К ним, за их спинами, неслышно, крадучей кошачьей походкой приблизился надзиратель Пилецкий, и, заметив его истерзанный подобострастным фанатизмом взгляд, они замолкли. Пальцы Пилецкого снова забегали по обшлагам мундира, но тут все стали осенять себя крестным знамением, и пальцы его судорожно сложились в щепоть.

Когда совершена была божественная литургия и благодарственный Господу Богу молебен, духовник с прочим духовенством, с животворящим крестом и святою водою, в предшествии придворных певчих, двинулись из церкви для освящения здания Лицея. За духовенством последовал император с фамилией. Присутствующие в храме расступались, потом направлялись за процессией.
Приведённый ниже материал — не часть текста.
def tilePlace (o : Op) (p : Part) (d : DestRun) (els : List TileEl) : TilePlace :=
  match els with
  | [] => ⟨0, 0, 0, 0⟩
  | e :: _ =>
    let ls := destIdx o p d.desc e.row e.col
    let g (k : Nat) : Nat := (dimAt d.desc k).toGlobal (ls.getD k 0)
    let rows := els.foldl (fun m x => max m x.row) e.row - e.row
    let cols := els.foldl (fun m x => max m x.col) e.col - e.col
    ⟨g p.letter.dM, g p.letter.dN, rows, cols⟩

def quarWord (p : Part) (d : DestRun) (nf pois : Bool) (x : TilePlace) : Nat :=
  let b (c : Bool) (i : Nat) : Nat := if c then 2 ^ i else 0
  d.desc.tensorId + b nf 20 + b pois 21 + b (writeMode p) 23 + p.letter.microbatch % 256 * 2 ^ 24 + p.letter.step * 2 ^ 32
    + x.row0 * 2 ^ 64 + x.col0 * 2 ^ 88 + x.rowsM1 % 2 ^ 24 * 2 ^ 112 + x.colsM1 % 2 ^ 24 * 2 ^ 136 + p.queue * 2 ^ 160 + p.seq * 2 ^ 192

/-- The address of an open entry of the ring that matches a tile (R308). -/
def State.quarMatch (s : State) (o : Op) (p : Part) (d : DestRun) (x : TilePlace) : Option Nat :=
  let size := capIn o.captain K.quarSize
  let n := (s.odv K.quarHead + 2 ^ 32 - s.odv K.quarTail) % 2 ^ 32
  if size == 0 then none else
  ((List.range n).map fun i => capIn o.captain K.quarBase + 32 * ((s.odv K.quarTail + i) % size)).find? fun a =>
    let v := s.rd .attic a 32
    bits v 0 20 == d.desc.tensorId && !bit v 22 && bits v 24 8 == p.letter.microbatch % 256 && bits v 32 32 == p.letter.step
      && bits v 64 24 == x.row0 && bits v 88 24 == x.col0 && bits v 112 24 == x.rowsM1 && bits v 136 24 == x.colsM1

/-- What is done with a converted tile of an accumulate-mode destination: written, kept out, or written as +0. -/
inductive TileFate where
  | write
  | skip
  | zero
  deriving DecidableEq, Repr

/-- R305, R306 and R308 for one tile; the state with the ring, the counters and the sources they change. -/
def State.gradCheck (s : State) (o : Op) (p : Part) (d : DestRun) (c : Conv) (els : List TileEl) : State × TileFate :=
  if !d.accum then (s, .write) else
  let nf := c.counts.nf != 0
  let pois := c.counts.poison != 0
  let bad := nf || pois
  let x := tilePlace o p d els
  if bit p.letter.prog 1 && o.room.isSome then
    match s.quarMatch o p d x with
    | none => (s.count Ctr.gradRepairMiss 1, .skip)
    | some a =>
      if bad then (s.count Ctr.gradRepairFail 1, .skip)
      else ((s.wr .attic a 4 (s.rd .attic a 4 % 2 ^ 32 ||| 2 ^ 22)).count Ctr.gradRepaired 1, .write)
  else if !bad then (s, .write)
  else
    let size := capIn o.captain K.quarSize
    if size == 0 then (s, .write)
    else if s.ringFull K.quarHead K.quarTail size then (s.setOd K.quarDrops ((s.odv K.quarDrops + 1) % 2 ^ 32), .write)
    else
      let head := s.odv K.quarHead
      let tile : List Nat := els.map fun (e : TileEl) => d.desc.globalIndex (destIdx o p d.desc e.row e.col)
      let s0 := { s with pel := { s.pel with quarTiles := aset [] s.pel.quarTiles (head % size) tile } }
      let s1 := (s0.wr .attic (capIn o.captain K.quarBase + 32 * (head % size)) 32 (quarWord p d nf pois x)).setOd K.quarHead ((head + 1) % 2 ^ 32)
      ((s1.count Ctr.gradQuarantined 1).raise Bell.gradQuarantine, if writeMode p then .zero else .skip)

/-! ### KV page writes (R324, R325, R336) -/

/-- Frames for every list entry the tile writes that the letter has not written before; the error that stops the letter,
or a wait for a frame. -/
inductive KvPrep where
  | ready
  | wait
  | stop (err : Nat)
  deriving DecidableEq, Repr

def State.kvPrepare (s : State) (o : Op) (els : List TileEl) : State × Op × KvPrep :=
  els.foldl (fun (x : State × Op × KvPrep) e =>
    match x.2.2, x.2.1.parts[e.part]? with
    | .ready, some p =>
      (match p.d with
       | none => x
       | some d =>
         if !d.desc.paged || !d.present then x else
         let (s, o, _) := x
         let c := s.kvCtx (bits p.letter.pageCtx 0 20)
         let pos := d.desc.posOf (destIdx o p d.desc e.row e.col)
         let j := c.entryOf pos
         if o.kvFrames.any fun y => y.1 == kvKey c.n j then x else
         let tsE := bits d.tsBits.toNat 23 8
         match s.writeTranslate c j pos d.desc.format d.desc.blkCode tsE with
         | (.empty, s1) =>
           -- a tile that already waits found the pool empty once
           (if o.kvWaiting.isSome then s else s1, o, if capIn o.captain K.kvPolicy == 1 then .wait else .stop Err.kvPoolEmpty)
         | (.frame f fresh, s1) =>
           let h := s1.hdr c.pool f
           let s2 := if fresh then s1.setHdr c.pool f { h with tsExp := tsE } else s1
           let o1 := { o with kvFrames := aset 0 o.kvFrames (kvKey c.n j) f, parts := o.parts.set e.part { p with pins := p.pins ++ [(c.pool, f)] } }
           (s2, o1, if h.format != d.desc.format || h.blkCode != d.desc.blkCode then .stop Err.kvFormat else .ready))
    | _, _ => x) (s, o, .ready)

/-! ### Triggers of a tile (R159 to R164, R170) -/

/-- One destination after its conversion and whatever replay it had. -/
structure DestOut where
  s : State
  o : Op
  conv : Conv
  replayed : Bool
  deriving DecidableEq, Repr

def Op.destAt (o : Op) (i : Nat) (isS : Bool) : Option (Part × DestRun) :=
  match o.parts[i]? with
  | none => none
  | some p => (p.dest isS).map fun d => (p, d)

def Op.setDestAt (o : Op) (i : Nat) (d : DestRun) : Op :=
  match o.parts[i]? with
  | none => o
  | some p => o.setPart i (p.setDest d)

/-- Saturations that count toward SAT_LIMIT (R159). -/
def satOf (c : Conv) : Nat := c.counts.sat - c.counts.outClamped

/-- May a destination's scale be raised (R148, R162, R326)? -/
def DestRun.raisable (d : DestRun) : Bool := d.history && !d.desc.paged

/-- The amax of a destination up to and including tile t: that of its converted elements and of those in blocks that are
not yet complete (R162). -/
def Conv.amaxAll (s : State) (o : Op) (p : Part) (c : Conv) : F32 :=
  (c.carry.filter fun h => !h.poison && (f32val h.val).isFinite).foldl
    (fun a h => f32max a (f32rnd ((f32val h.val).abs.mul (gFactor s o p)))) c.amax

/-- The raise of R162 for a destination at tile t: new exponent, rescale, scale pointer and slot. -/
def State.raiseScale (s : State) (o : Op) (i : Nat) (p : Part) (d : DestRun) (amax : F32) (t : Nat) : State × Op × DestRun :=
  let need := eNeed d.desc.format (o.cass p 6) amax
  let e := if d.eLatched + 1 < need then need else d.eLatched + 1
  let k := (e - d.eLatched).toNat
  let (s1, u) := s.rescaleAll o i p d t k
  let ts := scalePow e
  let s2 := match d.desc.ts with | none => s1 | some l => s1.wr l.space l.addr 4 ts.toNat
  let h := s2.hist o d.hist
  let s3 := if d.stale || !decide (h.e < e) then s2 else s2.setHist o d.hist { h with e := e }
  let d' := { d with eLatched := e, tsBits := ts, counts := d.counts.add { Counts.zero with ufl := u } }
  (s3.count Ctr.landingUfl u, o.setDestAt i d', d')

/-- Conversions of one constituent's part of a tile for D and S, with their replay (R159 to R162, R170). When outliers overflow
and a scale is raised together, the Meter counts both the blocks that the first redoes and the tile that the second redoes;
a raise is made too when only the saturations counted again pass SAT_LIMIT (DESIGN CHOICE, log 65). -/
def State.convPart (s : State) (o : Op) (t i : Nat) (els : List TileEl) : State × Op × List (Bool × Conv) :=
  match o.parts[i]? with
  | none => (s, o, [])
  | some p =>
    let limit := o.cass p 4
    let dests := (match p.d with | some _ => [false] | none => []) ++ (match p.s with | some _ => [true] | none => [])
    let first := dests.filterMap fun b => (p.dest b).map fun d => (b, d, convTile s o p d false 0 els)
    let s1 := first.foldl (fun st x => st.meterConv x.2.2.counts) s
    let overf (x : Bool × DestRun × Conv) : Bool := x.2.2.over_
    let satHigh (x : Bool × DestRun × Conv) : Bool := limit < satOf x.2.2
    let wantsRaise (x : Bool × DestRun × Conv) : Bool := satHigh x && x.2.1.raisable && decide (x.2.1.eLatched < 127)
    -- RECIPE causes that ask for nothing to be redone
    let (s2, o2) := first.foldl (fun (y : State × Op) x =>
      if satHigh x && !x.2.1.raisable then y.1.recipe y.2 i x.1 0x03 x.2.2.counts.sat (x.2.1.counts.elements + x.2.2.counts.elements)
      else if satHigh x && !wantsRaise x then y.1.recipe y.2 i x.1 0x01 x.2.2.counts.sat (x.2.1.counts.elements + x.2.2.counts.elements)
      else y) (s1, o)
    if !(first.any fun x => overf x || wantsRaise x) then
      (s2, o2, first.map fun x => (x.1, x.2.2))
    else if o.cass p 5 ≤ o.replaysOf p then
      let (s3, o3) := first.foldl (fun (y : State × Op) x =>
        let a := if overf x then
            let o' := match y.2.destAt i x.1 with | none => y.2 | some (_, d) => y.2.setDestAt i { d with overflowed := true }
            ((y.1.count Ctr.replayExhausted 1).entryStat p.letter.cassette 3 1).recipe o' i x.1 0x08 x.2.2.counts.outClamped (x.2.1.counts.elements + x.2.2.counts.elements)
          else y
        if wantsRaise x then ((a.1.count Ctr.replayExhausted 1).entryStat p.letter.cassette 3 1).recipe a.2 i x.1 0x01 x.2.2.counts.sat (x.2.1.counts.elements + x.2.2.counts.elements) else a) (s2, o2)
      (s3, o3, first.map fun x => (x.1, x.2.2))
    else
      let o3 := match o2.parts[i]? with | none => o2 | some q => o2.setPart i { q with replays := q.replays + 1 }
      let (s3, o4, cs) := first.foldl (fun (y : State × Op × List (Bool × Conv)) x =>
        let (s, o, out) := y
        match o.destAt i x.1 with
        | none => y
        | some (p, d) =>
          if !overf x && !wantsRaise x then (s, o, out ++ [(x.1, x.2.2)]) else
          -- the outlier path first, then saturations are counted again
          let c1 := if overf x then convTile s o p d true 0 els else x.2.2
          let s := if overf x then s.meterConv c1.redo else s
          let raise := d.raisable && decide (d.eLatched < 127) && limit < satOf c1
          if raise then
            let (s1, o1, d1) := s.raiseScale o i p d (c1.amaxAll s o p) t
            let c2 := match o1.parts[i]? with | none => c1 | some q => convTile s1 o1 q d1 (overf x) 0 els
            let d2 := if overf x then { d1 with overflowed := true } else d1
            ((s1.meterConv c2.counts), o1.setDestAt i d2, out ++ [(x.1, c2)])
          else
            (s, o.setDestAt i { d with overflowed := d.overflowed || overf x }, out ++ [(x.1, c1)]))
        (((s2.count Ctr.replayConv 1).count Ctr.landingTiles 1).entryStat p.letter.cassette 1 1, o3, [])
      -- the letter makes no second replay of this kind (R170)
      let o4 := if first.any overf then (match o4.parts[i]? with | none => o4 | some q => o4.setPart i { q with outReplayed := true }) else o4
      (s3, o4, cs)

/-- The data sectors that all of a destination's elements lie in. -/
def destSectors (d : DestRun) : List (Space × Nat) :=
  if !d.present || d.desc.paged then [] else
  (List.range d.desc.localCount).foldl (fun acc i =>
    let w : Int := ((fmtBits d.desc.format : Nat) : Int)
    let o := d.desc.offset (d.desc.unlinear i)
    let lo := ((d.desc.base : Int) + o * w / 8).toNat
    let hi := ((d.desc.base : Int) + (o * w + w - 1) / 8).toNat
    ([(d.desc.space, lo / 32), (d.desc.space, hi / 32)]).foldl (fun a x => if a.contains x then a else a ++ [x]) acc) []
Императору Александру в это время было тридцать три года, но казался он моложе. Был красив, имел тонкие черты и свежий цвет лица. Его фигура, благородная и высокая, возвышалась над придворными. Был он близорук, но владел улыбкою глаз; золотисто-белокурые волосы обрамляли лысину над лбом, которая придавала его лбу что-то открытое и ясное. Овал лица и профиль сильно напоминали его августейшую мать, вдовствующую императрицу Марию Федоровну, шествовавшую сейчас за сыном с его супругой императрицей Елисаветой Алексеевной, сухощавой особой с изнеможенным, усталым лицом. Она казалась страдающей от какой-то неизлечимой хвори, но все же неизъяснимо прекрасной.

У императрицы Марии Федоровны, величественной, статной, высокой, было свежее, румяное и красивое лицо, и, несмотря на годы, выглядела она здоровей своей невестки. Четыре прекрасных лицом камер-пажа сопровождали императриц, неся шлейфы их платьев. Поглядывая на лицейских, камер-пажи едва заметно, но с явным превосходством улыбались.

— Господа лицейские! — приказал полушепотом надзиратель Пилецкий, и воспитанники стали спускаться с хор, перешептываясь, несмотря на торжественность церемонии и косые взгляды педагогов с натянутым, подобающим случаю, выражением приличия и добронравия.

— Кюхельбекер, как вы держите шляпу?! — прошипел прямо в ухо смутившемуся Кюхле Пилецкий, чуть склонившись к нему. — Берите пример с воспитанника Горчакова. Видите, как надо держать? Под мышкой! И только кончиками пальцев.

Кюхельбекер втянул голову в плечи.

«Крючок», — подумал про него Пилецкий, и чувство, похожее на сострадание, шевельнулось в его сердце.

Потом воспитанников выстроили в две шеренги в Большой Лицейской зале. Между колоннами был поставлен большой стол, покрытый красным сукном с золотой бахромой.

На столе лежала Высочайшая Грамота, дарованная Лицею. Говаривали, что над ее созданием трудились чуть ли не полгода и уплачено было пять тысяч рублей.

Священник святою водою окропил воспитанников.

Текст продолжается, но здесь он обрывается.